-- ==== Sys2Proof/Machine/RateGate.lean ====
section
/-! DEFINITION. The rate gate's command (41_rategate.md): GATE. -/

namespace Sys2Proof.Machine

/-- GATE ts, unit U_GATE (R100): LAST_TS takes the gate's new value, and RES is the gate result. -/
def execGate (ts : Nat) (s : State) : Result :=
  .next ((s.setLastTs (s.gate ts).2).respond false (s.gate ts).1 [])

end Sys2Proof.Machine
end

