-- ==== Sys2Proof/Laws/Step.lean ====
section
/-! SUPPORT. What one step can do, and what each command can do: one inversion lemma for each, cited instead of unfolding
the step, the sequencer or a meaning. -/

namespace Sys2Proof.Machine

/-! ### The commands -/

/-- What GATE answers (R100). -/
theorem execGate_next {ts : Nat} {s t : State} (h : exec (.gate ts) s = .next t) :
    t = (s.setLastTs (s.gate ts).2).respond false (s.gate ts).1 [] := by
  cases h; rfl

/-- RWRITE holds at LOCK = 1, or writes the ring, answers, and leaves LOCK free (R121). -/
theorem execRwrite_next {v : AxisValues} {s t : State} (h : exec (.rwrite v) s = .next t) :
    (s.lock = true ∧ t = s) ∨ (s.lock = false ∧ t = ((s.ringWrite v).respond false false []).setLock false) :=
  ringUnit_next (body := fun s => (s.ringWrite v).respond false false []) h

/-- RDPKT holds at LOCK = 1, or answers the packet (R123). -/
theorem execRdpkt_next {s t : State} (h : exec .rdpkt s = .next t) :
    (s.lock = true ∧ t = s) ∨ (s.lock = false ∧ t = (s.respond false false s.ring.ser).setLock false) :=
  ringUnit_next (body := fun s => s.respond false false s.ring.ser) h

/-- RSTCUR holds at LOCK = 1, or clears CURSOR and answers (R124). -/
theorem execRstcur_next {s t : State} (h : exec .rstcur s = .next t) :
    (s.lock = true ∧ t = s) ∨
      (s.lock = false ∧ t = ((s.setCursor 0).respond false false []).setLock false) :=
  ringUnit_next (body := fun s => (s.setCursor 0).respond false false []) h

/-- RWRITE at LOCK = 0 (R121). -/
theorem execRwrite_free {s : State} (v : AxisValues) (h : s.lock = false) :
    exec (.rwrite v) s = .next (((s.ringWrite v).respond false false []).setLock false) :=
  ringUnit_free (fun s => (s.ringWrite v).respond false false []) h

/-- RDPKT at LOCK = 0 (R123). -/
theorem execRdpkt_free {s : State} (h : s.lock = false) :
    exec .rdpkt s = .next ((s.respond false false s.ring.ser).setLock false) :=
  ringUnit_free (fun s => s.respond false false s.ring.ser) h

/-- RSTCUR at LOCK = 0 (R124). -/
theorem execRstcur_free {s : State} (h : s.lock = false) :
    exec .rstcur s = .next (((s.setCursor 0).respond false false []).setLock false) :=
  ringUnit_free (fun s => (s.setCursor 0).respond false false []) h

/-- U_T5 at LOCK = 0 (R156). -/
theorem unitT5_free {s : State} (h : s.lock = false) :
    unitT5 s = .next ((((s.ringWrite (tickValues s.here.rxb)).respond false true []).setSeq .idle).setLock false) :=
  ringUnit_free (fun s => ((s.ringWrite (tickValues s.here.rxb)).respond false true []).setSeq .idle) h

/-- What SETEN answers (R157). -/
theorem execSeten_next {e : Bool} {s t : State} (h : exec (.seten e) s = .next t) :
    t = (s.setEnabled e).respond false false [] := by
  cases h; rfl

/-- The unit a TICK runs is the one its sequencer stands at (R151). -/
theorem execTick_idle {s : State} (ts : Nat) (h : s.here.seq = .idle) : exec (.tick ts) s = unitT0 ts s := by
  simp [exec, execTick, h]

/-- Past U_T0 the timestamp operand is not read again (R152 to R156). -/
theorem execTick_operand {s : State} (ts ts' : Nat) (h : s.here.seq ≠ .idle) :
    exec (.tick ts) s = exec (.tick ts') s := by
  simp only [exec, execTick]
  split <;> simp_all

/-- U_T0 ends disabled, ends with no gate-pass, or starts the acquisition (R152). -/
theorem unitT0_next {ts : Nat} {s t : State} (h : unitT0 ts s = .next t) :
    (s.enabled = false ∧ t = s.respond false false []) ∨
      (s.enabled = true ∧ (s.gate ts).1 = false ∧ t = s.respond false false []) ∨
      (s.enabled = true ∧ (s.gate ts).1 = true ∧ t = ((s.setLastTs ts).setTsl ts).setSeq .tXport) := by
  have hs : (s.gate ts).2 = if (s.gate ts).1 then ts else s.lastTs := gateEval_snd _ _ _ _
  unfold unitT0 at h
  split at h
  · next he => cases h; exact Or.inl ⟨he, rfl⟩
  · next he =>
    split at h
    · next hg => cases h; refine Or.inr (Or.inl ⟨he, hg, ?_⟩); simp [hs, hg, State.setLastTs]
    · next hg => cases h; refine Or.inr (Or.inr ⟨he, hg, ?_⟩); simp [hs, hg]

/-- U_T1 holds while the transport has an owner, or takes it (R153). -/
theorem unitT1_next {s t : State} (h : unitT1 s = .next t) :
    (s.xportOwner ≠ none ∧ t = s) ∨
      (s.xportOwner = none ∧
        t = ((s.takeTransport s.env.port).logTx .selAssert).setSeq .tAddr) := by
  unfold unitT1 at h
  split at h <;> cases h <;> simp_all

/-- U_T2 holds, or the transport has taken the address byte (R154). -/
theorem unitT2_next {s t : State} (h : unitT2 s = .next t) :
    (s.env.answer ≠ some .taken ∧ t = s) ∨
      (s.env.answer = some .taken ∧ t = (s.logTx (.write [s.env.params.gyroAddrByte])).setSeq .tRead) := by
  unfold unitT2 at h
  split at h <;> cases h <;> simp_all

/-- U_T3 holds, or the transport has answered twelve bytes (R154). -/
theorem unitT3_next {s t : State} (h : unitT3 s = .next t) :
    ((∀ r, s.env.answer ≠ some (.bytes r)) ∧ t = s) ∨
      ∃ r, s.env.answer = some (.bytes r) ∧ t = ((s.logTx (.read Config.xferLen r)).setRxb r).setSeq .tDesel := by
  unfold unitT3 at h
  split at h <;> cases h <;> simp_all

/-- What U_T4 answers (R155). -/
theorem unitT4_next {s t : State} (h : unitT4 s = .next t) :
    t = (s.releaseTransport.logTx .selDeassert).setSeq .tWrite := by
  cases h; rfl

/-- U_T5 holds at LOCK = 1, or writes the sample, answers 0x02 and ends the TICK (R156). -/
theorem unitT5_next {s t : State} (h : unitT5 s = .next t) :
    (s.lock = true ∧ t = s) ∨
      (s.lock = false ∧
        t = (((s.ringWrite (tickValues s.here.rxb)).respond false true []).setSeq .idle).setLock false) :=
  ringUnit_next (body := fun s => ((s.ringWrite (tickValues s.here.rxb)).respond false true []).setSeq .idle) h

/-- A TICK's step is the unit of the phase it stands at (R151). -/
theorem execTick_next {ts : Nat} {s t : State} (h : exec (.tick ts) s = .next t) :
    (s.here.seq = .idle ∧ unitT0 ts s = .next t) ∨ (s.here.seq = .tXport ∧ unitT1 s = .next t) ∨
      (s.here.seq = .tAddr ∧ unitT2 s = .next t) ∨ (s.here.seq = .tRead ∧ unitT3 s = .next t) ∨
      (s.here.seq = .tDesel ∧ unitT4 s = .next t) ∨ (s.here.seq = .tWrite ∧ unitT5 s = .next t) := by
  simp only [exec, execTick] at h
  split at h <;> simp_all

/-- A command writes no port but the one of its step. -/
theorem exec_other_ports {i : Instr} {s t : State} (h : exec i s = .next t) :
    t.env.port = s.env.port ∧ t.nports = s.nports ∧ ∀ q, q ≠ s.env.port → t.portAt q = s.portAt q := by
  have hset : ∀ (u : State) (x : Port) (q : Nat), q ≠ u.env.port → (u.setHere x).portAt q = u.portAt q :=
    fun u x q hq => u.portAt_setPort_ne x hq
  cases i with
  | gate ts =>
    obtain rfl := execGate_next h
    exact ⟨rfl, by simp, fun q hq => hset _ _ q hq⟩
  | rwrite v =>
    rcases execRwrite_next h with ⟨-, rfl⟩ | ⟨-, rfl⟩
    · exact ⟨rfl, rfl, fun _ _ => rfl⟩
    · exact ⟨rfl, by simp, fun q hq => hset _ _ q hq⟩
  | rdpkt =>
    rcases execRdpkt_next h with ⟨-, rfl⟩ | ⟨-, rfl⟩
    · exact ⟨rfl, rfl, fun _ _ => rfl⟩
    · exact ⟨rfl, by simp, fun q hq => hset _ _ q hq⟩
  | rstcur =>
    rcases execRstcur_next h with ⟨-, rfl⟩ | ⟨-, rfl⟩
    · exact ⟨rfl, rfl, fun _ _ => rfl⟩
    · exact ⟨rfl, by simp, fun q hq => hset _ _ q hq⟩
  | seten e =>
    obtain rfl := execSeten_next h
    exact ⟨rfl, by simp, fun q hq => hset _ _ q hq⟩
  | tick ts =>
    rcases execTick_next h with ⟨-, h⟩ | ⟨-, h⟩ | ⟨-, h⟩ | ⟨-, h⟩ | ⟨-, h⟩ | ⟨-, h⟩
    · rcases unitT0_next h with ⟨-, rfl⟩ | ⟨-, -, rfl⟩ | ⟨-, -, rfl⟩
      · exact ⟨rfl, by simp, fun q hq => hset _ _ q hq⟩
      · exact ⟨rfl, by simp, fun q hq => hset _ _ q hq⟩
      · exact ⟨rfl, by simp, fun q hq =>
          (hset ((s.setLastTs ts).setTsl ts) _ q hq).trans (hset (s.setLastTs ts) _ q hq)⟩
    · rcases unitT1_next h with ⟨-, rfl⟩ | ⟨-, rfl⟩
      · exact ⟨rfl, rfl, fun _ _ => rfl⟩
      · exact ⟨rfl, by simp, fun q hq => hset _ _ q hq⟩
    · rcases unitT2_next h with ⟨-, rfl⟩ | ⟨-, rfl⟩
      · exact ⟨rfl, rfl, fun _ _ => rfl⟩
      · exact ⟨rfl, by simp, fun q hq => hset _ _ q hq⟩
    · rcases unitT3_next h with ⟨-, rfl⟩ | ⟨r, -, rfl⟩
      · exact ⟨rfl, rfl, fun _ _ => rfl⟩
      · exact ⟨rfl, by simp, fun q hq =>
          (hset ((s.logTx (.read Config.xferLen r)).setRxb r) _ q hq).trans (hset (s.logTx (.read Config.xferLen r)) _ q hq)⟩
    · obtain rfl := unitT4_next h
      exact ⟨rfl, by simp, fun q hq => hset _ _ q hq⟩
    · rcases unitT5_next h with ⟨-, rfl⟩ | ⟨-, rfl⟩
      · exact ⟨rfl, rfl, fun _ _ => rfl⟩
      · exact ⟨rfl, by simp, fun q hq =>
          (hset ((s.ringWrite (tickValues s.here.rxb)).respond false true []) _ q hq).trans (hset (s.ringWrite (tickValues s.here.rxb)) _ q hq)⟩

/-! ### The step -/

/-- A sequencer's turn that answers a next state (R27): the TICK in progress goes on; or nothing is accepted, because the
previous response stands or no frame is shown; or a frame is answered ILLEGAL; or a legal frame's command runs. -/
theorem runSequencer_next {s t : State} (h : runSequencer s = .next t) :
    (s.here.seq ≠ .idle ∧ exec (.tick s.here.tsl) s = .next t) ∨
      (s.here.seq = .idle ∧ (s.here.chan.response ≠ none ∨ s.here.chan.frame = none) ∧ t = s) ∨
      (s.here.seq = .idle ∧ s.here.chan.response = none ∧ ∃ f, s.here.chan.frame = some f ∧
        ((∃ e, decode s.env.params.tsW f = .error e ∧ acceptAfter (answerIllegal s) = .next t) ∨
          ∃ i, decode s.env.params.tsW f = .ok i ∧ acceptAfter (exec i s) = .next t)) := by
  unfold runSequencer at h
  split at h
  · next hi =>
    unfold runIdle at h
    split at h
    · next hr => cases h; exact Or.inr (Or.inl ⟨hi, Or.inl (by simp [hr]), rfl⟩)
    · next hr hf => cases h; exact Or.inr (Or.inl ⟨hi, Or.inr hf, rfl⟩)
    · next f hr hf =>
      refine Or.inr (Or.inr ⟨hi, hr, f, hf, ?_⟩)
      unfold runFrame at h
      split at h
      · next i hd => exact Or.inr ⟨i, hd, h⟩
      · next e hd => exact Or.inl ⟨e, hd, h⟩
  · next hi => exact Or.inl ⟨hi, h⟩

/-- Every way a step can lead to a next state: no input; the reset input; a move at a port that exists (R59, R201). -/
theorem step_next {s t : State} (h : step s = .next t) :
    (s.env.inputs = [] ∧ t = s) ∨
      ∃ i rest, s.env.inputs = i :: rest ∧
        ((i.reset = true ∧ t = (s.withInputs rest).applyReset) ∨
          (i.reset = false ∧ i.move.port < s.nports ∧ applyMove i.move (s.withInputs rest) = .next t)) := by
  unfold step nextStep at h
  split at h
  · next hi => cases h; exact Or.inl ⟨hi, rfl⟩
  · next i rest hi => exact Or.inr ⟨i, rest, hi, applyInput_next h⟩

end Sys2Proof.Machine
end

TASK TO COMPLETE: Take exactly the lines from the one containing "ringUnit_next (body := fun s => ((s.ringWrite" through the one containing "(h : exec i" in the data above, and output them with nothing added.

YOUR RESPONSE:
  ringUnit_next (body := fun s => ((s.ringWrite (tickValues s.here.rxb)).respond false true []).setSeq .idle) h

/-- A TICK's step is the unit of the phase it stands at (R151). -/
theorem execTick_next {ts : Nat} {s t : State} (h : exec (.tick ts) s = .next t) :
    (s.here.seq = .idle ∧ unitT0 ts s = .next t) ∨ (s.here.seq = .tXport ∧ unitT1 s = .next t) ∨
      (s.here.seq = .tAddr ∧ unitT2 s = .next t) ∨ (s.here.seq = .tRead ∧ unitT3 s = .next t) ∨
      (s.here.seq = .tDesel ∧ unitT4 s = .next t) ∨ (s.here.seq = .tWrite ∧ unitT5 s = .next t) := by
  simp only [exec, execTick] at h
  split at h <;> simp_all

/-- A command writes no port but the one of its step. -/
theorem exec_other_ports {i : Instr} {s t : State} (h : exec i s = .next t) :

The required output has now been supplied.